2. Look up each of the generated words in the word list using a binary search:

- the look up of an individual word is O(L*logN)

- we have O(L*A) lookups => final complexity is O(L^2*A*logN) which is roughly (not considering the hidden constant) about 832.000 operations which is better than O(L*N) which is roughly 40 million operations.

For distance = 2, this algorithm performs worse than the O(L*N) version.

i think you missed the point in the question where it says that the order does not match which can result upto a max of (40!)/(2^14) possible combinations which is humungous.

@anjana

In the algo presented by The Artist

a minor modification is needed such that it doesnt take into account of the words such as (sumit with sumitas)

what we can do is make the changes in that space i.e O(26)

for example the word sumit has to be searched

so s-1,u-1,m-1,i-1,t-1

when the word sumita is encountered all the fields in O(26) is zero except a which is -1,

so this is our word.

now if we take sumi , then only value corresponding to field t is -1.

but if we take a word such as samit then field corresponding to u would be 1 and a would be -1,

in a iteration corresponding to the word length there can be only a pair of 1 & -1;

we wont consider if there is 1&1 or -1 & -1 which might arise in the example of (umi or sumitaf) which would be the case for difference in length corresponding to 2.

We can solve the problem by the approach artist suggested.

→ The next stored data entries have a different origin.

theorem watched_iff : watched s = true ↔ RestraintsWatched s := by
  cases hm : s.mc.mode <;> simp [watched, RestraintsWatched, hm]
  cases s.mc.heldFrom <;> simp

theorem still_iff (l : PermitLevel) : l.still = true ↔ l = .stop ∨ l = .emergency := by
  cases l <;> simp [PermitLevel.still]

theorem releaseCondition_iff : releaseCondition s = true ↔ ReleaseAllowed s := by
  constructor
  · intro h
    simp only [releaseCondition, Bool.and_eq_true, still_iff] at h
    have hp := h.1
    cases hm : s.mc.mode <;> simp [hm] at h <;> exact ⟨hp, by simp_all, by simp_all, by simp_all, by simp_all⟩
  · intro h
    simp only [releaseCondition, Bool.and_eq_true, still_iff]
    refine ⟨h.permit, ?_⟩
    have hg := h.ground; have hu := h.unload; have hh := h.hold; have hr := h.run
    cases hm : s.mc.mode <;> simp_all

/-! ## The permit level -/

theorem permitLevelOf_formed : LevelFormed s (permitLevelOf s) := by
  have ha : onboardStop s = s.terminals.filtered[(25 : Fin 27)] := rfl
  constructor
  · intro h
    cases hm : s.mc.mode <;> cases ho : onboardStop s <;> cases hp : s.tracker.position <;> cases hs : allReady s <;>
      cases hb : s.mc.berthed <;> cases hv : s.mc.advance <;>
      simp_all [permitLevelOf, modePermit, PermitLevel.lower, PermitLevel.code]
  · intro h ho hs
    rw [← allReady_iff] at hs
    rw [← ha] at ho
    cases hm : s.mc.mode <;> cases hp : s.tracker.position <;> cases hr : allReady s <;>
      cases hb : s.mc.berthed <;> cases hv : s.mc.advance <;>
      simp_all [permitLevelOf, modePermit, PermitLevel.lower, PermitLevel.code, ModeStops]
  · intro h ho hs hr hc
    rw [← allReady_iff] at hr
    rw [← ha] at ho
    cases hm : s.mc.mode <;> cases hp : s.tracker.position <;>
      cases hb : s.mc.berthed <;> cases hv : s.mc.advance <;>
      simp_all [permitLevelOf, modePermit, PermitLevel.lower, PermitLevel.code, ModeStops]
  · intro ho hr hp hc
    rw [← allReady_iff] at hr
    rw [← ha] at ho
    rcases hc with hm | ⟨hm, hv, hb⟩ <;> simp_all [permitLevelOf, modePermit, PermitLevel.lower, PermitLevel.code]

/-- The permit level once it is formed again (R155, R156). -/
theorem refreshPermit_level (h : s.startUp.phase = .complete) : (refreshPermit s).permit.level = permitLevelOf s := by
  unfold refreshPermit
  dsimp only
  split
  · next hc => exact (hc.resolve_left (by simp [startingUp, h])).symm
  · rw [judgeRelease_eq]
    rfl

/-! ## The release queue (R74) -/

theorem mem_insertSeat {i j : Fin 8} {set : List (Fin 8)} : j ∈ insertSeat i set ↔ j = i ∨ j ∈ set := by
  simp [insertSeat, mem_allSeats]

theorem insertSeat_nodup (i : Fin 8) (set : List (Fin 8)) : (insertSeat i set).Nodup :=
  (by decide : allSeats.Nodup).filter _

theorem insertSeat_length_new {i : Fin 8} {set : List (Fin 8)} (hn : set.Nodup) (hi : i ∉ set) :
    (insertSeat i set).length = set.length + 1 := by
  have hp : (insertSeat i set).Perm (i :: set) :=
    (List.perm_ext_iff_of_nodup (insertSeat_nodup i set) (List.nodup_cons.2 ⟨hi, hn⟩)).2 fun j => by
      simp [mem_insertSeat]
  simpa using hp.length_eq

theorem energiseOne_nil (pulse : Nat) {r : Restraint} (h : r.queue = []) : r.energiseOne pulse = r := by
  unfold Restraint.energiseOne
  rw [h]

theorem energiseOne_full (pulse : Nat) {r : Restraint} (h : 2 ≤ r.energised.length) : r.energiseOne pulse = r := by
  unfold Restraint.energiseOne
  split
  · rfl
  · rw [if_neg (by omega)]

/-- One seat energised: the place it takes, and its pulse. -/
theorem energiseOne_cons (pulse : Nat) {r : Restraint} {i : Fin 8} {rest : List (Fin 8)} (h : r.queue = i :: rest)
    (hl : r.energised.length < 2) :
    (r.energiseOne pulse).queue = rest ∧ (r.energiseOne pulse).energised = insertSeat i r.energised ∧
      (∀ j : Fin 8, (r.energiseOne pulse).seats[j] =
        if j = i then { r.seats[i] with pulseElapsed := 0, pulseTime := pulse } else r.seats[j]) := by
  unfold Restraint.energiseOne
  rw [h]
  dsimp only
  rw [if_pos hl]
  refine ⟨rfl, rfl, fun j => ?_⟩
  by_cases hj : j = i
  · simp [hj, Restraint.modSeat]
  · have hv : i.val ≠ j.val := fun h => hj (Fin.ext h.symm)
    simp [hj, hv, Restraint.modSeat]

But we can reduce the time complexity from O(mn) to O((number of words with size+number of words with size-1+number of words with+1))m.

Simply apply the binary search on the list given to find the first occurance of the word with size-1, It would take O(logn)(i.e. log one million= approximately 20). From that index onwards you can traverse the list to until you reach a word with size+2. Since the list is already sorted, We don't need to traverse the entire list.

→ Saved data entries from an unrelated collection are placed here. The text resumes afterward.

-- ==== Sys2Proof/Tests/Slice0.lean ====
section
/-! SUPPORT. The package's own tests: operands that are refused, the manual's check values and worked examples, one step of each
command on a small state, and for each statement a state and operands that meet its hypotheses. -/

open Sys2Proof Sys2Proof.Machine

namespace Sys2Proof.Tests

set_option maxRecDepth 8000

/-! ## Small states -/

/-- A unicast request frame. -/
def ask (k : Kind) (src : Source) (args : List Byte) : Frame := ⟨239, .unicast, ⟨0, 0, 0, 0⟩, src, 7, BitVec.ofNat 8 k.code, args⟩

/-- The part after start-up, in OFFLINE. -/
def up : State :=
  { State.reset with
    startUp := ⟨.complete, Params.defaults⟩, params := Params.defaults
    store := { State.reset.store with activity := .idle }
    permit := { State.reset.permit with level := .stop } }

def inMode (m : Mode) (s : State) : State := { s with mc := { s.mc with mode := m } }

/-- Four small tables, all VALID, on a route of 30 m. -/
def loaded (s : State) : State :=
  { s with
    tables :=
      { route := ⟨.valid, [⟨0, 0, 600, .load, 1, 0⟩, ⟨5000, 1500, 1500, .none, 2, 2⟩, ⟨20000, 0, 0, .unload, 3, 0⟩], 0⟩
        routeLength := 30000
        markers := ⟨.valid, [⟨11, 1000, 300⟩, ⟨12, 8000, 300⟩], 0⟩
        cues := ⟨.valid, [⟨101, .position 6000, false, [.notify 7]⟩, ⟨102, .position 7000, true, [.effect 3 (.pulse 100)]⟩,
          ⟨201, .scene 2 0, false, [.notify 8]⟩, ⟨202, .scene 2 50, false, [.notify 9]⟩], 0⟩
        clips := ⟨.valid, [⟨1, 0, 32000, none⟩, ⟨2, 100, 64000, some 10⟩], 0⟩ } }

/-- RUN with the permit RUN, SYNC in the second segment. -/
def running : State :=
  { loaded (inMode .run up) with
    tracker := { up.tracker with p := 60000, position := .sync, segment := some 1, highWater := 60000, expected := some 1 }
    steering := { up.steering with state := .tracking, firstPending := false }
    permit := { up.permit with level := .run, speedCeiling := 1500, ceilingAhead := 1500 }
    dli := { up.dli with live := true } }

/-- HALT with one fault. -/
def halted : State :=
  { inMode .halt up with
    permit := { up.permit with level := .emergency, active := [.rcStop], first := some ⟨.rcStop, .none, 0, 0, 0, .run⟩ } }

def stationary (s : State) : State := { s with permit := { s.permit with stationary := true, standstill := some 0 } }

/-- A voice that sounds. -/
def sounding (clip position : Nat) : Voice := ⟨.playing, clip, position, 4096, 4096, 0, .both, none, some .continue, none⟩

def withVoice (i : Fin 6) (v : Voice) (s : State) : State :=
  { s with sound := { s.sound with voices := s.sound.voices.set i (some v) } }

/-- One seat's record, and one seat in a state. -/
def withRecord (i : Fin 8) (x : Seat) (s : State) : State :=
  { s with restraint := { s.restraint with seats := s.restraint.seats.set i x } }

def withSeat (i : Fin 8) (st : SeatState) (s : State) : State := withRecord i { Seat.afterReset with state := st } s

/-- Seat 1's bar down and locked. -/
def lockedDown (s : State) : State :=
  { s with terminals := { s.terminals with filtered := ((s.terminals.filtered.set 0 true).set 1 true).set 2 true } }

/-- A seat that drives its solenoid. -/
def energised (i : Fin 8) (s : State) : State :=
  { withSeat i .releasing s with restraint := { (withSeat i .releasing s).restraint with energised := [i] } }

/-- Seats 1 and 2 drive their solenoids and seat 3 waits, in a stationary vehicle. -/
def releasingThree (m : Mode) : State :=
  let s := withSeat 2 .releasing (withSeat 1 .releasing (withSeat 0 .releasing (stationary (inMode m up))))
  { s with restraint := { s.restraint with queue := [2], energised := [0, 1] } }

def withChannel (i : Fin 12) (c : Channel) (s : State) : State :=
  { s with cues := { s.cues with channels := s.cues.channels.set i c } }

/-- One logical input's filtered level active, with a change due or not. -/
def withInput (i : Fin 27) (due : Bool) (s : State) : State :=
  { s with terminals := { s.terminals with filtered := s.terminals.filtered.set i true,
                                           changeDue := s.terminals.changeDue.set i due } }

def atTime (ms : Nat) (s : State) : State := { s with clock := { s.clock with ms := ms } }

def withPreface (k : Kind) (b : Byte) (s : State) : State := { s with mc := { s.mc with rcSlot := some ⟨k, b, 0⟩ } }

def asking (k : Kind) (src : Source) (args : List Byte) (s : State) : State :=
  { s with wli := { s.wli with queue := [ask k src args] } }

/-- The state after a command. -/
def after (c : Instr) (s : State) : State :=
  match exec c s with
  | .next t => t
  | _ => s

def reply (s : State) : Option (Status × List Byte) := s.wli.outgoing.getLast?.map fun r => (r.status, r.data)

/-- The state after a request, and the answer to it. -/
def asked (k : Kind) (src : Source) (args : List Byte) (s : State) : State := after k.command (asking k src args s)
def answerTo (k : Kind) (src : Source) (args : List Byte) (s : State) : Option (Status × List Byte) :=
  reply (asked k src args s)

/-- The checks of a request that stands alone in the queue. -/
def admits (k : Kind) (src : Source) (args : List Byte) (s : State) : Bool :=
  decide (s.wli.outgoing.length < 2) && (s.startUp.phase == .complete) && (k.source args == some src) &&
    (!k.isProtected || prefaceMatches (prefaceSlot s.mc src) k args) && k.takenIn s.mc.mode

theorem admitted_of {k : Kind} {src : Source} {args : List Byte} {s : State} (h : admits k src args s = true) :
    Admitted k (ask k src args) [] (asking k src args s) := by
  simp only [admits, Bool.and_eq_true, decide_eq_true_eq, beq_iff_eq, Bool.or_eq_true, Bool.not_eq_true'] at h
  obtain ⟨⟨⟨⟨ho, hp⟩, hs⟩, hk⟩, hm⟩ := h
  exact
    { queue := rfl
      kind := by cases k <;> rfl
      unicast := rfl
      room := ho
      running := hp
      authority := hs
      preface := fun hk' => hk.resolve_left (by simp [hk'])
      mode := hm }

/-- A request that is admitted, with more that holds of it. -/
theorem admitted_with {k : Kind} {P : Frame → State → Prop} (src : Source) (args : List Byte) (s : State)
    (h : admits k src args s = true) (hp : P (ask k src args) (asking k src args s)) :
    ∃ f rest t, Admitted k f rest t ∧ P f t := ⟨_, _, _, admitted_of h, hp⟩

/-- The law of the releases, from what can be computed. -/
theorem releaseHeld_of {s : State}
    (h : (s.restraint.queue ++ s.restraint.energised).Nodup ∧ s.restraint.energised.length ≤ 2 ∧
      (s.restraint.queue ≠ [] → s.restraint.energised.length = 2) ∧
      (s.restraint.queue ≠ [] ∨ s.restraint.energised ≠ [] → releaseCondition s = true) ∧
      (∀ i, (i ∈ s.restraint.queue ∨ i ∈ s.restraint.energised) ↔ seatState s i = .releasing) ∧
      s.startUp.phase = .complete) : ReleaseHeld s := by
  obtain ⟨hn, hb, hf, hc, hr, hs⟩ := h
  refine ⟨hn, hb, hf, fun h => releaseCondition_iff.1 (hc h), hr, fun i hi => ?_, fun h => absurd hs h⟩
  have hm : s.restraint.queue ≠ [] ∨ s.restraint.energised ≠ [] :=
    ((hr i).2 hi).imp List.ne_nil_of_mem List.ne_nil_of_mem
  exact (releaseCondition_iff.1 (hc hm)).permit

/-- The law of the permit level, from what can be computed. -/
theorem levelHeld_of {s : State} (h : s.startUp.phase = .complete ∧ s.permit.level = permitLevelOf s) : LevelHeld s :=
  ⟨fun hs => absurd h.1 hs, fun _ => h.2 ▸ permitLevelOf_formed⟩

/-- RC is not silent. -/
abbrev Calm (s : State) : Prop := ¬(s.wli.rcTimeout < s.wli.rcSilence ∧ s.wli.rcReported = false)

/-! ## Operands -/

theorem test_wellFormed_refuses_periods : (Instr.addressCharacter 0xEF 24000).wellFormed = false := by decide
theorem test_wellFormed_refuses_short_record : (Instr.driveExchange 96 [0, 0, 0]).wellFormed = false := by decide
theorem test_wellFormed_accepts :
    (Instr.addressCharacter 0xEF 23999).wellFormed = true ∧ (Instr.driveExchange 80 [0]).wellFormed = true ∧
      (Instr.driveExchange 96 (List.replicate 12 0)).wellFormed = true ∧ Instr.goOnline.wellFormed = true := by decide

/-! ## The manual's check values and worked examples -/

/-- "123456789" (R186). -/
theorem test_crc_check_values :
    crc16 [0x31, 0x32, 0x33, 0x34, 0x35, 0x36, 0x37, 0x38, 0x39] = 0x29B1 ∧
      crc8 [0x31, 0x32, 0x33, 0x34, 0x35, 0x36, 0x37, 0x38, 0x39] = 0xF4 := by decide

/-- The integrations tabled in R30, on a route of 120,000 mm. -/
theorem test_integration_table :
    ((1199900 + 250 : Int) % 1200000).toNat = 150 ∧ ((80 - 120 : Int) % 1200000).toNat = 1199960 ∧
      640000 + clampedDistance 4800 = 643000 ∧ shortest 1200000 (308200 - 304850) = 3350 ∧
      shortest 1200000 (331000 - 331640) = -640 := by decide

/-- Chapter 3, one update and the two after it: reference time 10 ms before each exchange. -/
theorem test_steering_worked_example :
    let p := { Params.defaults with slewRate := 15 }
    let c0 : Steering := ⟨.tracking, false, 1400, 95, 0, 0, 0, true, 0⟩
    let c1 := c0.update p 2 1500 125 60 10
    let c2 := c1.update p 2 1500 (-32768) 55 20
    let c3 := c2.update p 2 1500 40 50 30
    (c1.y, steeringCode c1.y, c1.ePrev, c1.guideLoss) = (1282, 36968, 125, 0) ∧
      (c2.y, steeringCode c2.y, c2.ePrev, c2.guideLoss) = (1432, 37460, 125, 55) ∧
      (c3.y, steeringCode c3.y, c3.ePrev, c3.guideLoss) = (1582, 37951, 40, 0) := by decide

/-- The rates tabled in R50. -/
theorem test_steering_rates :
    let c (e : Int) : Steering := ⟨.tracking, false, 0, e, 0, 0, 0, true, 0⟩
    steeringRate (c 95) 125 60 = 500 ∧ steeringRate (c 125) 40 50 = -1700 ∧ steeringRate (c 40) (-1960) 80 = -20000 ∧
      steeringRate (c 40) 70 0 = 0 ∧ steeringRate (c 40) 70 (-30) = 0 ∧ steeringRate (c 40) 47 3 = 2333 := by decide

/-- The ends of the DG0 code (R56). -/
theorem test_steering_code_ends : steeringCode 0 = 32768 ∧ steeringCode 10000 = 65535 ∧ steeringCode (-10000) = 1 := by decide

/-- Chapter 6: the first sync slews, the step carries a residue, and the sync across the wrap. -/
theorem test_clock_worked_examples :
    let c : ShowClock := ⟨1000000, 250, 0, 0, .free, 100, 0, 0⟩
    let d1 := c.offsetNs ⟨1000000, 250, 0, 0⟩ 1000000 610
    let s1 := c.sync Params.defaults d1
    let e : ShowClock := ⟨2500002, 311, 0, 0, .free, 5000, 0, 0⟩
    let d2 := e.offsetNs ⟨2500000, 480, 625, 0⟩ 2500037 120
    let s2 := e.sync Params.defaults d2
    let w : ShowClock := ⟨4294967290, 900, 0, 0, .free, 0, 0, 0⟩
    let d3 := w.offsetNs ⟨4294967290, 900, 0, 0⟩ 3 100
    (d1, s1.pending, s1.state, s1.ms) = (360000, 360, .locked, 1000000) ∧
      (d2, s2.ms, s2.us, s2.residue, s2.state, s2.steps) = (36639375, 2500038, 950, 375, .slewing, 1) ∧
      (s2.advance.ms, s2.advance.us, s2.advance.residue) = (2500039, 950, 375) ∧
      (d3, (w.sync Params.defaults d3).pending, (w.sync Params.defaults d3).state) = (8200000, 8200, .slewing) := by decide

/-- The ramps tabled in R126. -/
theorem test_ramp_table :
    rampStep 4096 0 4 = 3072 ∧ rampStep 3072 0 3 = 2048 ∧ rampStep 2048 0 2 = 1024 ∧ rampStep 1024 0 1 = 0 ∧
      rampStep 1000 0 3 = 667 ∧ rampStep 667 0 2 = 334 ∧ rampStep 334 0 1 = 0 := by decide

/-- Chapter 7: the expected positions of the resync example. -/
theorem test_expected_positions :
    expectedPosition 8000500 960000 none = .at 256016 ∧ expectedPosition 10000200 960000 none = .at 320006 ∧
      expectedPosition 6250000 96000 (some 32000) = .at 72000 ∧ expectedPosition 6250000 96000 none = .ended ∧
      expectedPosition (-32) 96000 none = .notDue ∧ expectedPosition (-31) 96000 none = .at 0 := by decide

/-- Chapter 7: the last steps of the mixed, the saturating and the small negative sample. -/
theorem test_mixer_worked_examples :
    (92672000 / 4096 * 3686 / 4096 : Int) = 20360 ∧ mixCode 20360 = 53128 ∧ mixCode 45000 = 65535 ∧
      mixCount 7 45000 = 8 ∧ (-10240 / 4096 * 4096 / 4096 : Int) = -3 ∧ mixCode (-3) = 32765 := by decide

/-- Chapter 8: the first ten clocks of DG0, and the eleventh with the next code. -/
theorem test_density_worked_example :
    let g0 : Density := ⟨true, 0, 36968, false⟩
    let run := fun n => (List.range n).foldl (fun g _ => Density.clock 12 g) g0
    ((List.range 11).map fun n => (run n).accumulator) = [0, 2310, 524, 2834, 1048, 3358, 1572, 3882, 2096, 310, 2620] ∧
      ((List.range 10).map fun n => (run (n + 1)).bit) =
        [false, true, false, true, false, true, false, true, true, false] ∧
      ({ run 10 with code := 37460 }.clock 12).accumulator = 865 := by decide

/-- Chapter 9: the ceiling ahead and the speed ceiling on the approach to a stop point. -/
theorem test_ceiling_worked_example :
    let s (p seg : Nat) : State :=
      { inMode .unload up with
        tables := { up.tables with
          route := ⟨.valid, [⟨0, 0, 3000, .none, 0, 0⟩, ⟨40000, 0, 1200, .unload, 0, 0⟩, ⟨42000, 0, 800, .unload, 0, 0⟩,
            ⟨43500, 0, 0, .unload, 0, 0⟩, ⟨46000, 0, 600, .load, 0, 0⟩], 0⟩, routeLength := 100000 }
        tracker := { up.tracker with p := p, position := .sync, segment := some seg }
        permit := { up.permit with level := .run } }
    (formAhead (s 412000 1)).permit.ceilingAhead = 800 ∧ (formAhead (s 412000 1)).permit.speedCeiling = 800 ∧
      (formAhead (s 421000 2)).permit.ceilingAhead = 300 ∧ (formAhead (s 421000 2)).permit.speedCeiling = 300 ∧
      (formAhead (s 435100 3)).permit.ceilingAhead = 300 ∧ (formAhead (s 435100 3)).permit.speedCeiling = 0 := by decide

Couldn't get the part where sum=2...i mean if we find exact match, sum=0, differ by 1 then sum=1. How does sum=2 fit in. Please explain.

This might be a little dumb question but nonetheless, would be great if you would explain.

here's a O(n*m) (n=no of words in the dictionary, m = max length of the word)complex solution with space O(52). Perform the following steps:

- The Artist November 12, 20121. Take all the words from the lis with length same as the given word or +/- 1

2. Create a letter count array/map of the given word (for eg if the word is "coverage" then a=1, c=1, e=2, g=1, r=1, v=1) (say a[26] contains the letter count from a to z)

3. take each word from step 1. create its letter count array (say b[26]

4 for i = 1 to 26 sum += abs(a[i]-b[i]). each word with sum value = 1 or 2 will be the required word.